Neuer Ansatz zum Umgang mit Unsicherheit in Osteuropa
Der KonKoop In:Security Report befasst sich in drei übergreifenden Kapiteln mit insgesamt sieben Ländern, die an Russland grenzen. Die Autor*innen analysieren, wie die einzelnen Länder auf den russischen Einmarsch in der Ukraine im Jahr 2022 hinsichtlich der jeweiligen sicherheitspolitischen Strategien reagiert haben. Dabei stellen sie erhebliche Unterschiede zwischen den jeweiligen Staaten fest und zeigen, wie die unterschiedlichen Diskurse und Wahrnehmungen von Sicherheit in der individuellen Geschichte dieser Staaten verwurzelt sind. Dies stellt „die Wahrnehmung Osteuropas als eine homogene geopolitische Region“ in Frage.
Die Autor*innen schlagen vor, „einen differenzierteren Ansatz zu wählen“. Ihrer Ansicht nach muss die gesellschaftliche Dynamik auf subregionaler und nationaler Ebene berücksichtigt werden, um angemessen auf die entstehenden Sicherheitsbedürfnisse und -erwartungen reagieren zu können: Insbesondere sollten die Auswirkungen der Unsicherheit in den Grenzgebieten sowie das Risiko von zunehmenden internen und/oder transnationalen Abgrenzungsprozessen berücksichtigt werden.
Mangelnder gesellschaftlicher Zusammenhalt als Sicherheitsrisiko
Während einige Gesellschaften, wie zum Beispiel die Republik Moldau und Armenien, seit dem Einmarsch Russlands in die Ukraine eine zunehmende Spaltung erleben, haben andere, wie zum Beispiel Finnland, angesichts des Krieges an Zusammenhalt gewonnen. Den Autor*innen zufolge kann ein „mangelnder gesellschaftlicher Zusammenhalt langfristig selbst zu einem Unsicherheitsfaktor werden, der das Konfliktrisiko erhöht.“
Lange Zeit war die finnische Gesellschaft in der Frage des NATO-Beitritts gespalten. Seit 2022 ist die öffentliche und politische Unterstützung für den Beitritt jedoch konstant hoch. In der Republik Moldau und in Armenien hat der Krieg die sozialen Spannungen verschärft, die durch die Energiekrise, die Inflation sowie die Uneinigkeit über die Beziehungen zu Russland und die jeweilige geopolitische Orientierung verursacht wurden. „Zu den Folgen für die jeweiligen Gesellschaften und Volkswirtschaften gehören Abwanderung, Brain-Drain oder sogar internationale Isolation (wie im Fall von Belarus)“, so die Autor*innen.

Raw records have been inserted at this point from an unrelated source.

/-- POWER_STATE is answered at once for the state in force and begins the transition otherwise, answered before Chrysalis
begins; during a transition the state it names waits. WARM_RESET is answered, after a background command with 0x13, and holds
back what follows; COMMAND_TIMEOUT answers 0x12 for a background command that has not passed its point of no return, or for
one that waits to start, unless its acceptance is that point (R465, R482, R483, R559). -/
def Obligations.PowerCommandsBegin : Prop :=
  ∀ (h : CpHdr) (p : List Byte) (s : State),
    let goal : Power := if leAt p 0 1 = 0 then .run else if leAt p 0 1 = 1 then .idle else if leAt p 0 1 = 2 then .doze else .chrysalis
    (s.accepts 0x50 h p → s.changing = false →
      (goal = s.pwr.state → ∃ t, exec (.powerState h p) s = .next t ∧ t.says 0x11 0x50 0 h.ctag [] ∧ s.onlyLink t) ∧
      (goal ≠ s.pwr.state → ∃ t, exec (.powerState h p) s = .next t ∧ t.pwr.target = some goal ∧ t.pwr.state = s.pwr.state ∧
        (goal = .chrysalis → t.says 0x11 0x50 0 h.ctag [] ∧ t.pwr.rstEntry = 0) ∧
        (goal ≠ .chrysalis → t.bg = some ⟨0x50, h.ctag, .transition, p⟩) ∧ s.sameBytes t)) ∧
    (s.accepts 0x50 h p → s.changing = true → ∃ t, exec (.powerState h p) s = .next t ∧
      t.pwr = { s.pwr with later := s.pwr.later ++ [(goal, 0)] } ∧ t.bg = some ⟨0x50, h.ctag, .waiting, p⟩ ∧ s.sameBytes t) ∧
    (s.accepts 0x51 h p → s.bg = none → ∃ t, exec (.warmReset h p) s = .next t ∧ t.says 0x11 0x51 0 h.ctag [] ∧
      t.pwr.boot = .warmPending ∧ t.cp.blocked = true ∧ { t with cp := s.cp, cnt := s.cnt, pwr := s.pwr } = s) ∧
    (∀ g, s.accepts 0x51 h p → s.bg = some g → ∃ t, exec (.warmReset h p) s = .next t ∧ t.says 0x11 0x51 0 h.ctag [] ∧
      t.says 0x11 g.opcode 0x13 g.ctag [] ∧ t.bg = none ∧ t.pwr.boot = .warmPending ∧ s.sameBytes t) ∧
    (∀ ctag, s.bg = none → (∀ w ∈ s.cp.waiting, w.ctag = ctag → w.opcode ∈ [0x30#8, 0x31, 0x32, 0x51]) →
      exec (.commandTimeout ctag) s = .next s) ∧
    (∀ ctag r, s.cp.record.find? (fun r => r.ctag == ctag) = some r →
      s.now < r.time + (if r.opcode = 0x40#8 then 7000000000 else 14000000000) → exec (.commandTimeout ctag) s = .next s) ∧
    (∀ ctag w, s.bg = none → s.timeUp ctag = true →
      s.cp.waiting.find? (fun w => w.ctag == ctag && !cmdUntimed w.opcode) = some w → ∃ t, exec (.commandTimeout ctag) s = .next t ∧
      t.cp.waiting = s.cp.waiting.erase w ∧ t.says 0x11 w.opcode 0x12 ctag [] ∧ s.onlyLink t) ∧
    (∀ g, s.bg = some g → g.past = false → s.timeUp g.ctag = true → ∃ t, exec (.commandTimeout g.ctag) s = .next t ∧ t.bg = none ∧
      t.says 0x11 g.opcode 0x12 g.ctag [] ∧ t.mould = s.mould ∧ t.sec.lifecycle = s.sec.lifecycle ∧ t.sec.debug = s.sec.debug ∧
      s.sameBytes t)

/-! ### The control link -/

/-- The control link is brought up by lock and a SYNC exchange, at whose end both counts restart and what was held is sent
again; losing it sets S_LINK_DOWN, captures it, counts, and keeps every frame (R451, R457, R459, R460). -/
def Obligations.ControlLinkComesAndGoes : Prop :=
  ∀ (s : State) (p : List Byte),
    (s.cp.st = .down ∨ s.cp.st = .locking → s.hubRuns = true → ∃ t g, exec .cpLock s = .next t ∧ t.cp.st = .sync ∧
      t.cp.gotSync = false ∧ t.cp.gotAck = false ∧ t.cp.lane = s.cp.lane ++ [g] ∧ g.type = 0x03 ∧ g.payload = s.syncBytes ∧
      t.cp.held = s.cp.held ∧ s.onlyLink t) ∧
    (syncOk p = true → s.cp.st = .sync → s.cp.gotAck = false → ∃ t g, exec (.cpSync p) s = .next t ∧ t.cp.st = .sync ∧
      t.cp.gotSync = true ∧ t.cp.peerBufs = leAt p 4 2 ∧ t.cp.lane = s.cp.lane ++ [g] ∧ g.type = 0x04 ∧ s.onlyLink t) ∧
    (syncOk p = true → s.cp.st = .sync → s.cp.gotAck = true → ∃ t, exec (.cpSync p) s = .next t ∧ t.cp.st = .up ∧ t.cp.rxSeq = 0 ∧
      s.onlyLink t) ∧
    (syncOk p = true → s.cp.st = .up → ∃ t, exec (.cpSync p) s = .next t ∧ t.cp.st = .sync ∧ t.cp.gotSync = true ∧
      t.cp.gotAck = false ∧ t.cp.held = s.cp.held ∧ t.cp.ready = s.cp.ready ∧ s.onlyLink t) ∧
    (syncOk p = true → s.cp.st = .sync → s.cp.gotSync = false → ∃ t, exec (.cpSyncAck p) s = .next t ∧
      t.cp = { s.cp with gotAck := true, peerBufs := leAt p 4 2, heard := s.now } ∧ s.onlyLink t) ∧
    (syncOk p = true → s.cp.st = .sync → s.cp.gotSync = true → ∃ t, exec (.cpSyncAck p) s = .next t ∧ t.cp.st = .up ∧
      t.cp.rxSeq = 0 ∧ t.cp.freed = 0 ∧ (∃ l, (t.cp.held ++ t.cp.ready).map (fun g => (g.type, g.opcode, g.ctag, g.payload)) = l ∧
        l = (s.cp.held ++ s.cp.ready).map (fun g => (g.type, g.opcode, g.ctag, g.payload))) ∧ s.onlyLink t) ∧
    (s.cp.st = .sync → s.cp.syncAt + 140000 ≤ s.now → ∃ t g, exec .cpSyncTimer s = .next t ∧
      t.cp = { s.cp with lane := s.cp.lane ++ [g], syncAt := s.now } ∧ g.type = 0x03 ∧
      g.payload = s.syncBytes ∧ s.onlyLink t) ∧
    (∀ row, (row = Instr.cpLossOfLock ∧ (s.cp.st = .sync ∨ s.cp.st = .up)) ∨ (row = .cpLivenessExpiry ∧ s.cp.st = .up ∧ s.cp.heard + 1400000 ≤ s.now) →
      ∃ t, exec row s = .next t ∧ t.cp = { s.cp with st := .locking, downs := min 0xFFFF (s.cp.downs + 1) } ∧
        bitAt t.err.sticky sLinkDown = true ∧ bitAt t.err.linkInfo 63 = true ∧ { t with cp := s.cp, cnt := s.cnt, err := s.err } = s)

/-- On a link that is up, an IDLE drops the frames its ACKSEQ acknowledges, a NAK or the resend timer sends every held frame
again and sets S_LINK_RETRY, the idle timer sends an IDLE, a frame that is discarded counts, and one ahead of its turn draws
a NAK, and another only after 10 µs (R453 to R456, R458). STICKY_EVENT_TIMER reports the sticky bits that went to 1 since the
last report (R485). -/
def Obligations.ControlLinkKeepsOrder : Prop :=
  ∀ (s : State) (h : CpHdr) (q : BitVec 32), s.cp.st = .up →
    (∀ f r, s.cp.held = f :: r → h.ackseq = f.seq + 1 → s.cp.ready = [] → ∃ t, exec (.cpIdle h) s = .next t ∧ t.cp.held = r ∧
      t.cp.st = .up ∧ s.onlyLink t) ∧
    (∀ f r, s.cp.held = f :: r → h.ackseq = f.seq → s.cp.ready = [] → ∃ t, exec (.cpNak h) s = .next t ∧ t.cp.held = s.cp.held ∧
      (∃ l, t.cp.lane = s.cp.lane ++ l ∧ l.map (fun g => (g.type, g.seq, g.payload)) = s.cp.held.map (fun g => (g.type, g.seq, g.payload))) ∧
      bitAt t.err.sticky sLinkRetry = true) ∧
    (s.cp.held ≠ [] → s.cp.ackAt + 70000 ≤ s.now → ∃ t, exec .cpResendTimeout s = .next t ∧ t.cp.held = s.cp.held ∧ t.cp.resends = min 0xFFFF (s.cp.resends + 1) ∧
      (∃ l, t.cp.lane = s.cp.lane ++ l ∧ l.map (fun g => (g.type, g.seq, g.payload)) = s.cp.held.map (fun g => (g.type, g.seq, g.payload))) ∧
      bitAt t.err.sticky sLinkRetry = true) ∧
    (∃ t g, exec .cpIdleTimer s = .next t ∧ t.cp = { s.cp with lane := s.cp.lane ++ [g] } ∧ g.type = 0x01 ∧
      g.ackseq = s.cp.rxSeq ∧ g.credit = s.cp.freed ∧ s.onlyLink t) ∧
    (∃ t, exec (.cpFrameDiscard none) s = .next t ∧ t = { s with cp := { s.cp with discards := min 0xFFFF (s.cp.discards + 1) } }) ∧
    (q = s.cp.rxSeq + 1 → (∀ n, s.cp.nakAt = some n → n + 14000 ≤ s.now) → ∃ t g,
      exec (.cpFrameDiscard (some q)) s = .next t ∧ t.cp.nakAt = some s.now ∧ t.cp.naks = min 0xFFFF (s.cp.naks + 1) ∧ t.cp.lane = s.cp.lane ++ [g] ∧ g.type = 0x02 ∧ t.cp.rxSeq = s.cp.rxSeq) ∧
    (∀ n, q = s.cp.rxSeq + 1 → s.cp.nakAt = some n → s.now < n + 14000 → ∃ t, exec (.cpFrameDiscard (some q)) s = .next t ∧
      t = { s with cp := { s.cp with discards := min 0xFFFF (s.cp.discards + 1) } }) ∧
    (s.err.raised ≠ 0 → s.eventsShared < 496 → (∀ n, s.cp.stickyAt = some n → n + 1400000 ≤ s.now) → s.cp.ready = [] → ∃ t, exec .stickyEventTimer s = .next t ∧
      { t with cp := s.cp, cnt := s.cnt } = { s with err := { s.err with raised := 0 } } ∧
      t.says 0x12 0x03 0 0 (leBytes 8 s.err.sticky.toNat ++ leBytes 8 s.err.raised.toNat)) ∧
    (s.cp.held = [] ∨ s.now < s.cp.ackAt + 70000 → exec .cpResendTimeout s = .next s) ∧
    (s.now < s.cp.heard + 1400000 → exec .cpLivenessExpiry s = .next s) ∧
    (s.err.raised = 0 ∨ (∃ n, s.cp.stickyAt = some n ∧ s.now < n + 1400000) → exec .stickyEventTimer s = .next s)

/-! ### Counters -/

/-- FREEZE is set or cleared, and its setting takes the time; SNAP starts a copy, which SNAP_DONE ends with the general counters
and their OVF, the window counters and the times in the snapshot buffer; CLRALL zeroes the general counters and their OVF, at once or
when the copy ends; CNT_VAL_WRITE sets one counter, a core's only above level Closed; WLOG_WRITE takes 10 to 30 and empties the windows,
WCLR zeroes each PEAK, and WINDOW_END closes the windows where the time is a multiple of their length. None of them changes
anything but the counters (R577, R579, R580, R582, R584 to R586, R588). -/
def Obligations.CountersObey : Prop :=
  ∀ (s : State) (v : Bool) (x : BitVec 48) (w : BitVec 5) (k : CounterId) (n p : Nat),
    let out (c : Instr) (post : Cnt → Prop) : Prop := ∃ t, exec c s = .next t ∧ post t.cnt ∧ { t with cnt := s.cnt } = s
    let win (c : Cnt) (p : Nat) : Win := Sparse.get ⟨0, 0, 0⟩ c.wins p
    let val (c : Cnt) (n : Nat) : BitVec 48 := Sparse.get 0 c.val n
    let ovf (c : Cnt) (n : Nat) : Bool := bitAt (Sparse.get 0 c.ctl n) 31
    let word (c : Cnt) (n : Nat) : Word := Sparse.get 0 c.snap n
    let copied (c : Cnt) : Prop := c.snapBusy = false ∧ c.snapSeq = s.cnt.snapSeq + 1 ∧ c.wins = s.cnt.wins ∧
      fld (word c 0) 0 48 = s.cnt.snapStart % 2 ^ 48 ∧ fld (word c 1) 0 48 = s.cnt.frzTime % 2 ^ 48 ∧
      (word c 2).toNat = (s.cnt.snapSeq + 1).toNat ∧
      (n < 1216 → fld (word c (8 + n)) 0 48 = (val s.cnt n).toNat ∧ bitAt (word c (8 + n)) 48 = ovf s.cnt n) ∧
      (p < 129 → (word c (1224 + 2 * p)).toNat = (win s.cnt p).last % 2 ^ 48 ∧ (word c (1225 + 2 * p)).toNat = (win s.cnt p).peak % 2 ^ 48)
    out (.freeze v) (fun c => c.freeze = v ∧ c.val = s.cnt.val ∧ c.ctl = s.cnt.ctl ∧ c.wins = s.cnt.wins ∧
      c.frzTime = (if v = true ∧ s.cnt.freeze = false then s.now else s.cnt.frzTime)) ∧
    (s.cnt.snapBusy = false → out .snap (fun c => c.snapBusy = true ∧ c.snapStart = s.now ∧ c.val = s.cnt.val ∧ c.snap = s.cnt.snap ∧
      c.wins = s.cnt.wins)) ∧
    (s.cnt.snapBusy = true → out .snap (fun c => c = s.cnt)) ∧
    (s.cnt.snapBusy = true → s.cnt.clearDue = false → out .snapDone (fun c => copied c ∧ c.val = s.cnt.val ∧ c.ctl = s.cnt.ctl)) ∧
    (s.cnt.snapBusy = true → s.cnt.clearDue = true → out .snapDone (fun c => copied c ∧ c.clearDue = false ∧ val c n = 0 ∧ ovf c n = false)) ∧
    (s.cnt.snapBusy = false → exec .snapDone s = .next s) ∧
    (s.cnt.snapBusy = false → out .clrall (fun c => val c n = 0 ∧ ovf c n = false ∧ c.wins = s.cnt.wins ∧ c.snap = s.cnt.snap)) ∧
    (s.cnt.snapBusy = true → out .clrall (fun c => c.val = s.cnt.val ∧ c.ctl = s.cnt.ctl ∧ c.clearDue = true)) ∧
    (s.sec.debug ≠ 0 ∨ (∀ c m, k ≠ .core c m) → out (.cntValWrite k x) (fun c => val c (counterIndex k) = x ∧
      (∀ j, j ≠ counterIndex k → val c j = val s.cnt j) ∧ c.ctl = s.cnt.ctl ∧ c.wins = s.cnt.wins)) ∧
    (s.sec.debug = 0 → ∀ c m, exec (.cntValWrite (.core c m) x) s = .next s) ∧
    (10 ≤ w.toNat ∧ w.toNat ≤ 30 → out (.wlogWrite w) (fun c => c.wlog = w ∧ win c p = ⟨0, 0, 0⟩ ∧ c.val = s.cnt.val)) ∧
    (¬ (10 ≤ w.toNat ∧ w.toNat ≤ 30) → out (.wlogWrite w) (fun c => c = s.cnt)) ∧
    (s.sound → out .wclr (fun c => win c p = { win s.cnt p with peak := 0 } ∧ c.val = s.cnt.val)) ∧
    (s.sound → s.now % 2 ^ s.cnt.wlog.toNat = 0 → s.cnt.winAt ≠ s.now → s.cnt.winSkip = false → out .windowEnd (fun c =>
      c.val = s.cnt.val ∧ c.winAt = s.now ∧ win c p = ⟨0, (win s.cnt p).cur, max (win s.cnt p).peak (win s.cnt p).cur⟩)) ∧
    (s.sound → s.now % 2 ^ s.cnt.wlog.toNat = 0 → s.cnt.winAt ≠ s.now → s.cnt.winSkip = true → out .windowEnd (fun c =>
      c.val = s.cnt.val ∧ c.winSkip = false ∧ win c p = { win s.cnt p with cur := 0 })) ∧
    (s.now % 2 ^ s.cnt.wlog.toNat ≠ 0 ∨ s.cnt.winAt = s.now → exec .windowEnd s = .next s)

/-! ### The fabric -/

/-- A port that trains sends its HELLO when its lanes align and goes DOWN with the lanes that failed otherwise; a port that is
DOWN, MISMATCH or AUTH_FAIL trains again; the far end's HELLO leads to UP without encryption, to KEYX with the certificate chain sent
where both ends encrypt and both modules are Owned with equal key hashes, to AUTH_FAIL where not, and to MISMATCH where one end
alone encrypts; EN takes a port to DISABLED and back (R416, R425 to R428, R448). -/
def Obligations.FabricPortsComeUp : Prop :=
  ∀ (p : Fin 32) (d : List Byte) (lanes : BitVec 8) (s : State),
    let k := s.port p
    let calm (t : State) : Prop := (∀ c, t.core c = s.core c) ∧ s.sameBytes t ∧ ∀ q, q ≠ p → (t.port q).st = (s.port q).st
    (k.st = 1 → ∃ t g, exec (.fabTrainDone p) s = .next t ∧ t.port p = { k with st := 2, since := s.now, laneFail := 0 } ∧
      t.fab.sent = s.fab.sent ++ [(p.val, g)] ∧ g.type = 0x02 ∧ g.payload = s.helloBytes p ∧ s.onlyPort t p) ∧
    (k.st = 1 → lanes ≠ 0 → k.since + 280000000 ≤ s.now → ∃ t, exec (.fabTrainTimeout p lanes) s = .next t ∧
      t.port p = { k with st := 0, since := s.now, laneFail := lanes } ∧
      t.fab.sent = s.fab.sent ∧ s.onlyPort t p) ∧
    (k.en = true → k.st = 0 ∨ k.st = 5 ∨ k.st = 6 → s.hubRuns = true → k.since + 1400000000 ≤ s.now → ∃ t, exec (.fabPortRetryTimer p) s = .next t ∧
      t.port p = { k with st := 1, since := s.now, encNow := k.encrypt } ∧ t.fab.sent = s.fab.sent ∧ s.onlyPort t p) ∧
    (k.st = 2 → helloOk d = true → (leAt d 11 1 == 1) ≠ k.encNow → ∃ t, exec (.hello p d) s = .next t ∧ (t.port p).st = 5 ∧ calm t) ∧
    (k.st = 2 → helloOk d = true → leAt d 11 1 ≠ 1 → k.encNow = false → ∃ t, exec (.hello p d) s = .next t ∧ (t.port p).st = 4 ∧
      (t.port p).enc = false ∧ (t.port p).rxSeq = 0 ∧ (t.port p).peerSerial = BitVec.ofNat 64 (leAt d 0 8) ∧
      (t.port p).naddr = BitVec.ofNat 12 (leAt d 8 2) ∧ (t.port p).nport = BitVec.ofNat 5 (leAt d 10 1) ∧ calm t) ∧
    (k.st = 2 → helloOk d = true → leAt d 11 1 = 1 → k.encNow = true → ∃ t, exec (.hello p d) s = .next t ∧ calm t ∧
      (s.sec.lifecycle = 1 ∧ bytesAt d 14 64 = bytesAt s.sec.ownerHash 0 64 → (t.port p).st = 3 ∧
        ∃ g, t.fab.sent = s.fab.sent ++ [(p.val, g)] ∧ g.type = 0x03 ∧ g.payload = (List.range 1024).map Config.cert ++ (t.port p).myNonce) ∧
      (¬ (s.sec.lifecycle = 1 ∧ bytesAt d 14 64 = bytesAt s.sec.ownerHash 0 64) → (t.port p).st = 6)) ∧
    (∃ t, exec (.portEnWrite p false) s = .next t ∧ (t.port p).st = 7 ∧ (t.port p).en = false ∧ calm t) ∧
    (k.st = 7 → s.hubRuns = true → ∃ t, exec (.portEnWrite p true) s = .next t ∧
      t.port p = { k with st := 1, since := s.now, en := true, encNow := k.encrypt } ∧ t.fab.sent = s.fab.sent ∧ s.onlyPort t p) ∧
    (k.st = 7 → s.hubRuns = false → ∃ t, exec (.portEnWrite p true) s = .next t ∧
      t.port p = { k with st := 0, since := s.now, en := true } ∧ t.fab.sent = s.fab.sent ∧ s.onlyPort t p) ∧
    (k.st ≠ 7 → ∃ t, exec (.portEnWrite p true) s = .next t ∧ t.port p = { k with en := true } ∧ t.fab.sent = s.fab.sent ∧ s.onlyPort t p)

Auftakt der Reihe KonKoop In:Security-Reports zu Sicherheitsthemen
Der KonKoop In:Security Report basiert auf dem Workshop „In:Security in Border Regions“, der 2023 vom Forschungsnetzwerk Kooperation und Konflikt in Osteuropa (KonKoop) organisiert wurde. KonKoop wird vom Bundesministerium für Bildung und Forschung (BMBF) gefördert und untersucht verschiedene Konfliktkonstellationen und Kooperationsdynamiken in Osteuropa, Südosteuropa, Zentralasien und dem Kaukasus. Es umfasst sechs deutsche wissenschaftliche Einrichtungen und arbeitet mit zahlreichen internationalen Partnern zusammen. Das Zentrum für Osteuropa- und internationale Studien (ZOiS) ist der federführende Partner des Projekts. Nadja Douglas koordiniert am ZOiS die KonKoop-Themenlinie In:Security, die einen Bottom-up-Ansatz zu Sicherheit und Unsicherheit verfolgt. Die Ergebnisse werden in regelmäßigen Abständen in den KonKoop In:Security Reports veröffentlicht.
Nadja Douglas
Nadja Douglas, Weronika Grzebalska, Kornely Kakachia, Andrei Kazakevich, Asbed Kotchikian, Yuliia Kurnyshova, Inna Șupac und Joni Virkkunen, Old Fears and New Threats: Insecurity and Societal Cohesion in Russia’s Neighbourhood, KonKoop In:Security Report 1/2024.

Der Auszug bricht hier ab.